- Opening Delimiter -

/-- The registers' range during a scan: it keeps every sum below its width. -/
def FixedRegs.InRange (b : Buffer) (r : FixedRegs p) : Prop :=
  r.i.toNat ≤ b.wordCount ∧ r.seconds.toNat ≤ r.i.toNat ∧ r.hits.toNat ≤ r.i.toNat

theorem FixedRegs.advance_value {r : FixedRegs p} {k : Nat} (h : r.i.toNat + k < 2 ^ p.idxW) :
    (r.advance (BitVec.ofNat p.idxW k)).value = .again (r.i.toNat + k) r.seconds.toNat r.hits.toNat := by
  rw [FixedRegs.value, FixedRegs.advance_i, toNat_add_ofNat h]
  rfl

theorem FixedRegs.countSecond_toNat {r : FixedRegs p} (h : r.seconds.toNat + 1 < 2 ^ p.cntW) :
    r.countSecond.seconds.toNat = r.seconds.toNat + 1 :=
  toNat_add_ofNat h

theorem FixedRegs.countHit_toNat {r : FixedRegs p} (h : r.hits.toNat + 1 < 2 ^ p.cntW) :
    r.countHit.hits.toNat = r.hits.toNat + 1 :=
  toNat_add_ofNat h

section
variable (hp : p.Valid) (hb : b.len ≤ p.maxBytes)
include hp hb

theorem fixedWordCount_value : (fixedWordCount (fixedInput p b)).toNat = b.wordCount := by
  have := Build.wordCount_lt hp hb
  exact fixedWordCount_input (Build.len_lt hp hb) (by omega)

theorem fixedHasSecond_value {i : BitVec p.idxW} (hi : i.toNat < b.wordCount) :
    fixedHasSecond i (fixedWordCount (fixedInput p b)) = decide (i.toNat + 1 < b.wordCount) := by
  have := Build.wordCount_lt hp hb
  rw [fixedHasSecond_eq (by omega), fixedWordCount_value hp hb]

/-- The HIT record has the value of the reference loop's HIT arm (R95). -/
theorem fixedHit_value {r : FixedRegs p} (hr : r.InRange b) (hi : r.i.toNat < b.wordCount) :
    (fixedHit (fixedInput p b) r).map FixedResult.value = loopHit b r.i.toNat r.seconds.toNat r.hits.toNat := by
  have hwc := Build.wordCount_lt hp hb
  obtain ⟨-, -, hhits⟩ := hr
  rw [fixedHit, fixedHasSecond_value hp hb hi]
  by_cases hi' : r.i.toNat + 1 < b.wordCount
  · obtain ⟨c, hc⟩ : ∃ c, b.word (r.i.toNat + 1) = some c := ⟨_, Buffer.word_of_lt hi'⟩
    have hextra : extraWords (adcCountOf c) ≤ 7 := extraWords_le _
    have hcount : r.hits.toNat + 1 < 2 ^ p.cntW := Build.counter_lt hp (by omega)
    have hnext : (r.i + 1#p.idxW).toNat = r.i.toNat + 1 := toNat_add_ofNat (by omega)
    have hread : fixedRdData (fixedInput p b) (r.i + 1#p.idxW) = some c := by
      rw [fixedRdData_input (Build.len_lt hp hb) (by omega), hnext, hc]
    have hfits := fixedPayloadFits_eq (wc := fixedWordCount (fixedInput p b)) (n := adcCountOf c)
      (show r.i.toNat + 2 + extraWords (adcCountOf c) < 2 ^ p.idxW by omega)
    rw [fixedWordCount_value hp hb] at hfits
    simp only [hi', decide_true, if_true, hread, Option.map_some, hfits, decide_eq_true_eq]
    by_cases hfit : r.i.toNat + 2 + extraWords (adcCountOf c) ≤ b.wordCount
    · rw [if_pos hfit, loopHit_counted hi' hc hfit, two_add_fixedExtra, FixedResult.value,
        FixedRegs.advance_value (by rw [FixedRegs.countHit_i]; omega), FixedRegs.countHit_toNat hcount, ← Nat.add_assoc]
      rfl
    · rw [if_neg hfit, loopHit_payload_truncated hi' hc (Nat.lt_of_not_le hfit)]
      rfl
  · rw [loopHit_header_truncated (Nat.le_of_not_lt hi')]
    simp only [hi', decide_false]
    rfl

/-- Each record has the value of the reference loop's case on its kind. -/
theorem fixedCase_value (k : Kind) {r : FixedRegs p} (hr : r.InRange b) (hi : r.i.toNat < b.wordCount) :
    (fixedCase (fixedInput p b) k r).map FixedResult.value = loopKind b k r.i.toNat r.seconds.toNat r.hits.toNat := by
  have hwc := Build.wordCount_lt hp hb
  have hone : (r.advance 1#p.idxW).value = .again (r.i.toNat + 1) r.seconds.toNat r.hits.toNat :=
    FixedRegs.advance_value (by omega)
  cases k with
  | ppsYear | dataFormat => exact congrArg some hone
  | ppsSecond =>
    obtain ⟨-, hseconds, -⟩ := hr
    have hcount : r.seconds.toNat + 1 < 2 ^ p.cntW := Build.counter_lt hp (by omega)
    have hvalue := FixedRegs.advance_value (r := r.countSecond) (k := 1) (by rw [FixedRegs.countSecond_i]; omega)
    rw [FixedRegs.countSecond_toNat hcount] at hvalue
    exact congrArg some hvalue
  | trigConfig =>
    rw [fixedCase, fixedHasSecond_value hp hb hi, loopKind]
    by_cases hi' : r.i.toNat + 1 < b.wordCount
    · simp only [hi', decide_true, if_true]
      exact congrArg some (FixedRegs.advance_value (by omega))
    · simp only [hi', decide_false, if_false]
      rfl
  | hit => exact fixedHit_value hp hb hr hi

- Closing Delimiter -

TASK DETAILS: Transcribe all of the data exactly, leaving no line out.

TASK ANSWER:
/-- The registers' range during a scan: it keeps every sum below its width. -/
def FixedRegs.InRange (b : Buffer) (r : FixedRegs p) : Prop :=
  r.i.toNat ≤ b.wordCount ∧ r.seconds.toNat ≤ r.i.toNat ∧ r.hits.toNat ≤ r.i.toNat

theorem FixedRegs.advance_value {r : FixedRegs p} {k : Nat} (h : r.i.toNat + k < 2 ^ p.idxW) :
    (r.advance (BitVec.ofNat p.idxW k)).value = .again (r.i.toNat + k) r.seconds.toNat r.hits.toNat := by
  rw [FixedRegs.value, FixedRegs.advance_i, toNat_add_ofNat h]
  rfl

theorem FixedRegs.countSecond_toNat {r : FixedRegs p} (h : r.seconds.toNat + 1 < 2 ^ p.cntW) :
    r.countSecond.seconds.toNat = r.seconds.toNat + 1 :=
  toNat_add_ofNat h

theorem FixedRegs.countHit_toNat {r : FixedRegs p} (h : r.hits.toNat + 1 < 2 ^ p.cntW) :
    r.countHit.hits.toNat = r.hits.toNat + 1 :=
  toNat_add_ofNat h

section
variable (hp : p.Valid) (hb : b.len ≤ p.maxBytes)
include hp hb

theorem fixedWordCount_value : (fixedWordCount (fixedInput p b)).toNat = b.wordCount := by
  have := Build.wordCount_lt hp hb
  exact fixedWordCount_input (Build.len_lt hp hb) (by omega)

theorem fixedHasSecond_value {i : BitVec p.idxW} (hi : i.toNat < b.wordCount) :
    fixedHasSecond i (fixedWordCount (fixedInput p b)) = decide (i.toNat + 1 < b.wordCount) := by
  have := Build.wordCount_lt hp hb
  rw [fixedHasSecond_eq (by omega), fixedWordCount_value hp hb]

/-- The HIT record has the value of the reference loop's HIT arm (R95). -/
theorem fixedHit_value {r : FixedRegs p} (hr : r.InRange b) (hi : r.i.toNat < b.wordCount) :
    (fixedHit (fixedInput p b) r).map FixedResult.value = loopHit b r.i.toNat r.seconds.toNat r.hits.toNat := by
  have hwc := Build.wordCount_lt hp hb
  obtain ⟨-, -, hhits⟩ := hr
  rw [fixedHit, fixedHasSecond_value hp hb hi]
  by_cases hi' : r.i.toNat + 1 < b.wordCount
  · obtain ⟨c, hc⟩ : ∃ c, b.word (r.i.toNat + 1) = some c := ⟨_, Buffer.word_of_lt hi'⟩
    have hextra : extraWords (adcCountOf c) ≤ 7 := extraWords_le _
    have hcount : r.hits.toNat + 1 < 2 ^ p.cntW := Build.counter_lt hp (by omega)
    have hnext : (r.i + 1#p.idxW).toNat = r.i.toNat + 1 := toNat_add_ofNat (by omega)
    have hread : fixedRdData (fixedInput p b) (r.i + 1#p.idxW) = some c := by
      rw [fixedRdData_input (Build.len_lt hp hb) (by omega), hnext, hc]
    have hfits := fixedPayloadFits_eq (wc := fixedWordCount (fixedInput p b)) (n := adcCountOf c)
      (show r.i.toNat + 2 + extraWords (adcCountOf c) < 2 ^ p.idxW by omega)
    rw [fixedWordCount_value hp hb] at hfits
    simp only [hi', decide_true, if_true, hread, Option.map_some, hfits, decide_eq_true_eq]
    by_cases hfit : r.i.toNat + 2 + extraWords (adcCountOf c) ≤ b.wordCount
    · rw [if_pos hfit, loopHit_counted hi' hc hfit, two_add_fixedExtra, FixedResult.value,
        FixedRegs.advance_value (by rw [FixedRegs.countHit_i]; omega), FixedRegs.countHit_toNat hcount, ← Nat.add_assoc]
      rfl
    · rw [if_neg hfit, loopHit_payload_truncated hi' hc (Nat.lt_of_not_le hfit)]
      rfl
  · rw [loopHit_header_truncated (Nat.le_of_not_lt hi')]
    simp only [hi', decide_false]
    rfl

/-- Each record has the value of the reference loop's case on its kind. -/
theorem fixedCase_value (k : Kind) {r : FixedRegs p} (hr : r.InRange b) (hi : r.i.toNat < b.wordCount) :
    (fixedCase (fixedInput p b) k r).map FixedResult.value = loopKind b k r.i.toNat r.seconds.toNat r.hits.toNat := by
  have hwc := Build.wordCount_lt hp hb
  have hone : (r.advance 1#p.idxW).value = .again (r.i.toNat + 1) r.seconds.toNat r.hits.toNat :=
    FixedRegs.advance_value (by omega)
  cases k with
  | ppsYear | dataFormat => exact congrArg some hone
  | ppsSecond =>
    obtain ⟨-, hseconds, -⟩ := hr
    have hcount : r.seconds.toNat + 1 < 2 ^ p.cntW := Build.counter_lt hp (by omega)
    have hvalue := FixedRegs.advance_value (r := r.countSecond) (k := 1) (by rw [FixedRegs.countSecond_i]; omega)
    rw [FixedRegs.countSecond_toNat hcount] at hvalue
    exact congrArg some hvalue
  | trigConfig =>
    rw [fixedCase, fixedHasSecond_value hp hb hi, loopKind]
    by_cases hi' : r.i.toNat + 1 < b.wordCount
    · simp only [hi', decide_true, if_true]
      exact congrArg some (FixedRegs.advance_value (by omega))
    · simp only [hi', decide_false, if_false]
      rfl
  | hit => exact fixedHit_value hp hb hr hi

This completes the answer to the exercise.